CS 332 s20 — Deadlock

1. Video Lecture
2. Banker's Algorithm Pseudocode
3. Coffman et al.'s Test for Deadlock
4. Reading: Dining Philosophers and Deadlock
5. Homework

1 Video Lecture

Please watch the video lecture: It contains sections on

the Sora (0:00)
Introduction (0:43)
Dining Philosophers (1:24)
Definitions (4:04)
Deadlock by Mutually Recursive Locking (7:03)
Deadlock by Nested Waiting (7:49)
Doesn’t Have to be Locks: Deadlock by Full Buffer (8:45)
Necessary Conditions for Deadlock (9:43)
Preventing Deadlock (11:28)
Limited Resources?

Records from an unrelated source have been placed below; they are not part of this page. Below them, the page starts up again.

-- ==== Sys2Proof/Machine/Engine.lean ====
section
/-!
DEFINITION. The matrix engine (R279 to R294): planes, products (R88 to R90), the choice among an engine's strands (R284), its
credits (R285), `leave` (R286), and the accumulator instructions.
-/
namespace Sys2Proof.Machine

/-! ## Products -/

/-- The mode code of a `tmul` or `wld` type (R281). -/
def engineMode : Ty → Nat
  | .e4m3 => 1
  | .e5m2 => 2
  | .i8 => 3
  | _ => 0

/-- The element width of a mode's plane. -/
def planeWidth (mode : Nat) : Nat := if mode = 0 then 16 else if mode = 4 then 2 else 8
/-- The rows W[k] of a plane image (R281): they follow one another in every mode. -/
def planeRows (mode : Nat) (v : Tile) : List (List Nat) :=
  let w := planeWidth mode
  (unpackN (64 * w) (1024 / w) v.toNat).map (unpackN w 64)
/-- The columns W[·][j]. -/
def columnsOf (rows : List (List Nat)) : List (List Nat) := (List.range 64).map fun j => rows.map fun r => r.getD j 0
/-- The activation rows A[i][·] from one tile, or the quad's four (R281). -/
def actRows (mode : Nat) (ts : List Tile) : List (List Nat) :=
  let w := if mode = 0 then 16 else 8
  (List.range 64).map fun i => ts.flatMap fun t => unpackN w (1024 / w) (tileRow t i)

/-- The floating format of a mode. -/
def modeFormat (mode : Nat) : FF := if mode = 0 then .bf16 else if mode = 1 then .e4m3 else .e5m2

/-- The eight block sums of R88 over `B` products each. -/
def blockSums (B : Nat) (a w : List FVal) : List Nat :=
  let ps := List.zipWith exactMul a w
  (List.range 8).map fun b => roundTo .f32 .rne (exactSum .rne ((ps.drop (B * b)).take B))

/-- The contribution y of R88. -/
def contribution (B : Nat) (a w : List FVal) : Nat :=
  match blockSums B a w with
  | [] => 0
  | y :: ys => ys.foldl (fadd .f32 .rne) y

/-- The contributions y of a `tmul`, by row (R88, R90). -/
def contributions (mode : Nat) (acts : List Tile) (plane : Tile) : List (List Nat) :=
  let A := actRows mode acts
  let W := columnsOf (planeRows mode plane)
  if mode < 3 then
    let F := modeFormat mode
    let W := W.map fun c => c.map (widen F)
    A.map fun a => let a := a.map (widen F); W.map (contribution (if mode = 0 then 8 else 16) a)
  else
    let W := W.map fun c => c.map (if mode = 4 then trit else sextN 8)
    A.map fun a => let a := a.map (sextN 8); W.map fun w => wrapN 32 ((List.zipWith (fun x y => x * y) a w).foldl (· + ·) 0)

/-- Contributions added into an accumulator (R88, R90). -/
def accumulate (mode : Nat) (ys : List (List Nat)) (old : Acc) : Acc :=
  let add (o y : Nat) : Nat := if mode < 3 then fadd .f32 .rne o y else (o + y) % 2 ^ 32
  ofAccRows (List.zipWith (fun y o => packN 32 (List.zipWith add (unpackN 32 64 o) y)) ys (accRows old))

/-- The accumulator after a `tmul` whose array nothing has upset (R291). -/
def product (mode : Nat) (acts : List Tile) (plane : Tile) (old : Acc) : Acc := accumulate mode (contributions mode acts plane) old

/-! ## Checksums (R92, R93) -/

/-- A value rounded to binary64, to nearest even (R92). -/
def round64 : FVal → FVal
  | .fin neg m e =>
    if m = 0 then .fin neg 0 0
    else
      let ex : Int := e + (Nat.log2 m : Int)
      let q : Int := (if ex < -1022 then -1022 else ex) - 52
      if q ≤ e then .fin neg m e else .fin neg (roundShift .rne neg m (q - e).toNat) q
  | v => v

/-- A sum in binary64, in ascending order of the index: the manual names no order (log 19). -/
def sum64 : List FVal → FVal
  | [] => .fin false 0 0
  | x :: xs => xs.foldl (fun s y => round64 (exactSum .rne [s, y])) x
/-- A sum of products in binary64. -/
def dot64 (xs ys : List FVal) : FVal := sum64 (List.zipWith (fun x y => round64 (exactMul x y)) xs ys)

/-- Whether a sum of contributions misses its check value by more than the tolerance of R93. -/
def beyond (sum check magnitude : FVal) : Bool :=
  fcompare (exactSum .rne [exactMul magnitude (.fin false 1 (-16)), .fin false 1 (-140)])
    (exactSum .rne [sum, check.negate]).abs == some .lt

/-- The check of one row or column: `xs` are its own operands, `ws` their partners' sums, `ms` the sums of the partners'
magnitudes, `ys` its contributions. -/
def lineBad (xs ws ms ys : List FVal) : Bool := beyond (sum64 ys) (dot64 xs ws) (dot64 (xs.map FVal.abs) ms)

/-- The first of 64 lines that is bad. -/
def firstBad (bad : Nat → Bool) : Option Nat := (List.range 64).find? bad

/-- The lowest-numbered row that mismatches, else the lowest-numbered column, which is marked (R92, R93, R280), of rows `A` and
`W` of operands and rows `Y` of contributions in a floating mode. -/
def floatMismatch (A W Y : List (List FVal)) : Option (Nat × Bool) :=
  let finite (l : List FVal) : Bool := l.all FVal.isFinite
  let cols (n : Nat) (l : List (List FVal)) : List (List FVal) := (List.range n).map fun j => l.map fun r => r.getD j (.fin false 0 0)
  let WC := cols 64 W
  let YC := cols 64 Y
  let AC := cols W.length A
  let at' (l : List (List FVal)) (i : Nat) : List FVal := l.getD i []
  let sums (l : List (List FVal)) : List FVal := l.map sum64
  let mags (l : List (List FVal)) : List FVal := l.map fun r => sum64 (r.map FVal.abs)
  let wOk := W.all finite
  let aOk := A.all finite
  let ws := sums W
  let wm := mags W
  match firstBad fun i => wOk && finite (at' A i) && finite (at' Y i) && lineBad (at' A i) ws wm (at' Y i) with
  | some i => some (i, false)
  | none =>
    let as := sums AC
    let am := mags AC
    (firstBad fun j => aOk && finite (at' WC j) && finite (at' YC j) && lineBad (at' WC j) as am (at' YC j)).map fun j => (j, true)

Provide Enough Resources (13:16)
Eliminate Wait While Holding (16:06)
Motivating Example for Predicting the Future (22:21)
Deadlock-able System Has Three States (23:57)
Avoiding Deadlock: Predict the Future (25:49)
Banker’s Algorithm (28:51)
Recovering From Deadlock (31:50)
Detecting Deadlock (38:27)
Reading: Dining Philosophers and Deadlock (42:31)
end notes (43:19)

The Panopto viewer has table of contents entries for each slide (https://carleton.hosted.panopto.com/Panopto/Pages/Viewer.aspx?id=c93b749d-4c59-4e10-98c4-abb801236c09). You can access the lecture slides here.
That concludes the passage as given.